## [EXERCISE BRIEF]
Exactly the lines from the start of the data below through the line containing "a magnitude m" must be returned, and no others.

## [SOURCE DATA]
-- ==== Sys2Proof/Machine/Formats.lean ====
section
/-! DEFINITION. Number formats and exact arithmetic (spec/03_number_formats.md). A number is held exactly, as a sign and
a magnitude m * 2^e; every operation is exact and is then rounded once. -/

namespace Sys2Proof.Machine

/-- The eight format tags (R83). -/
inductive Fmt where
  | int32 | fp32 | fp64 | bf16 | fp16 | int8 | int4 | ps8
deriving DecidableEq, Repr

/-- The format of a 3-bit tag (R83). -/
def Fmt.ofTag (n : Nat) : Fmt :=
  match n % 8 with
  | 0 => .int32 | 1 => .fp32 | 2 => .fp64 | 3 => .bf16 | 4 => .fp16 | 5 => .int8 | 6 => .int4 | _ => .ps8

/-- The tag of a format (R83). -/
def Fmt.tag : Fmt → Nat
  | .int32 => 0 | .fp32 => 1 | .fp64 => 2 | .bf16 => 3 | .fp16 => 4 | .int8 => 5 | .int4 => 6 | .ps8 => 7

/-- Element width w in bits (R83). -/
def Fmt.width : Fmt → Nat
  | .int32 => 32 | .fp32 => 32 | .fp64 => 64 | .bf16 => 16 | .fp16 => 16 | .int8 => 8 | .int4 => 4 | .ps8 => 8

/-- Significand width m (R83). -/
def Fmt.sig : Fmt → Nat
  | .int32 => 32 | .fp32 => 24 | .fp64 => 53 | .bf16 => 8 | .fp16 => 11 | .int8 => 8 | .int4 => 4 | .ps8 => 2

/-- Bytes of a 32 x 32 tile (R83). -/
def Fmt.tileBytes (f : Fmt) : Nat := 128 * f.width

def Fmt.isFloat : Fmt → Bool
  | .fp32 | .fp64 | .bf16 | .fp16 => true
  | _ => false

/-- The narrow formats, whose tiles carry row scales (R89). -/
def Fmt.isNarrow : Fmt → Bool
  | .int8 | .int4 | .ps8 => true
  | _ => false

def Fmt.isInt : Fmt → Bool
  | .int32 | .int8 | .int4 => true
  | _ => false

/-- Bits of the exponent field of a floating format (R85). -/
def Fmt.expBits : Fmt → Nat
  | .fp64 => 11 | .fp32 => 8 | .bf16 => 8 | .fp16 => 5 | _ => 0

/-- Bits of the fraction field (R85). -/
def Fmt.fracBits : Fmt → Nat
  | .fp64 => 52 | .fp32 => 23 | .bf16 => 7 | .fp16 => 10 | _ => 0

/-- The exponent bias (R85). -/
def Fmt.bias : Fmt → Nat
  | .fp64 => 1023 | .fp32 => 127 | .bf16 => 127 | .fp16 => 15 | _ => 0

/-- +Inf of a floating format (R85). -/
def Fmt.inf (f : Fmt) : Nat := (2 ^ f.expBits - 1) * 2 ^ f.fracBits

/-- The canonical NaN (R85). -/
def Fmt.nan (f : Fmt) : Nat := f.inf + 2 ^ (f.fracBits - 1)

/-- The sign bit. -/
def Fmt.signBit (f : Fmt) (neg : Bool) : Nat := if neg then 2 ^ (f.width - 1) else 0

/-- An exact value: a NaN, an infinity, or (-1)^neg * m * 2^e. -/
inductive Num where
  | nan
  | inf (neg : Bool)
  | fin (neg : Bool) (m : Nat) (e : Int)
deriving DecidableEq, Repr

/-- A rounding mode (R88). -/
inductive RM where
  | rne | rtz
deriving DecidableEq, Repr

def RM.ofBit (b : Bool) : RM := if b then .rtz else .rne

def Num.ofInt (i : Int) : Num := .fin (i < 0) i.natAbs 0

def Num.isNan : Num → Bool
  | .nan => true
  | _ => false

def Num.isZero : Num → Bool
  | .fin _ m _ => m == 0
  | _ => false

def Num.neg : Num → Num
  | .nan => .nan
  | .inf s => .inf (!s)
  | .fin s m e => .fin (!s) m e

def Num.abs : Num → Num
  | .nan => .nan
  | .inf _ => .inf false
  | .fin _ m e => .fin false m e

def Num.isNeg : Num → Bool
  | .nan => false
  | .inf s => s
  | .fin s _ _ => s

/-- x * 2^k, exactly. -/
def Num.scale (x : Num) (k : Int) : Num :=
  match x with
  | .fin s m e => .fin s m (e + k)
  | y => y

/-- m * 2^k rounded to an integer under rm, ties to even under RNE (R88). -/
def roundNat (m : Nat) (k : Int) (rm : RM) : Nat :=
  if 0 ≤ k then m <<< k.toNat
  else
    let s := (-k).toNat
    let q := m >>> s
    let r := m - (q <<< s)
    match rm with
    | .rtz => q
    | .rne =>
      let h := 2 ^ (s - 1)
      if r > h then q + 1 else if r = h then q + q % 2 else q

/-- A finite magnitude in a floating format, its exponent range unbounded above: the rounded significand placed at the
format's field boundaries, so that a value at or above the format's `inf` stands for overflow (R88, R93). -/
def roundFinRaw (f : Fmt) (rm : RM) (m : Nat) (e : Int) : Nat :=
  if m = 0 then 0
  else
    let emin : Int := 1 - (f.bias : Int)
    let q : Int := Max.max ((Nat.log2 m : Int) + e - (f.fracBits : Int)) (emin - (f.fracBits : Int))
    let sg := roundNat m (e - q) rm
    (q - (emin - (f.fracBits : Int))).toNat * 2 ^ f.fracBits + sg

/-- round(v, fmt, rm) for a floating format (R86, R88); the bits of the result. -/
def roundF (f : Fmt) (rm : RM) (x : Num) : Nat :=
  match x with
  | .nan => f.nan
  | .inf s => f.signBit s + f.inf
  | .fin s m e =>
    let b := roundFinRaw f rm m e
    if b < f.inf then f.signBit s + b
    else match rm with
      | .rne => f.signBit s + f.inf
      | .rtz => f.signBit s + f.inf - 1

## [TASK ANSWER]
-- ==== Sys2Proof/Machine/Formats.lean ====
section
/-! DEFINITION. Number formats and exact arithmetic (spec/03_number_formats.md). A number is held exactly, as a sign and
a magnitude m * 2^e; every operation is exact and is then rounded once. -/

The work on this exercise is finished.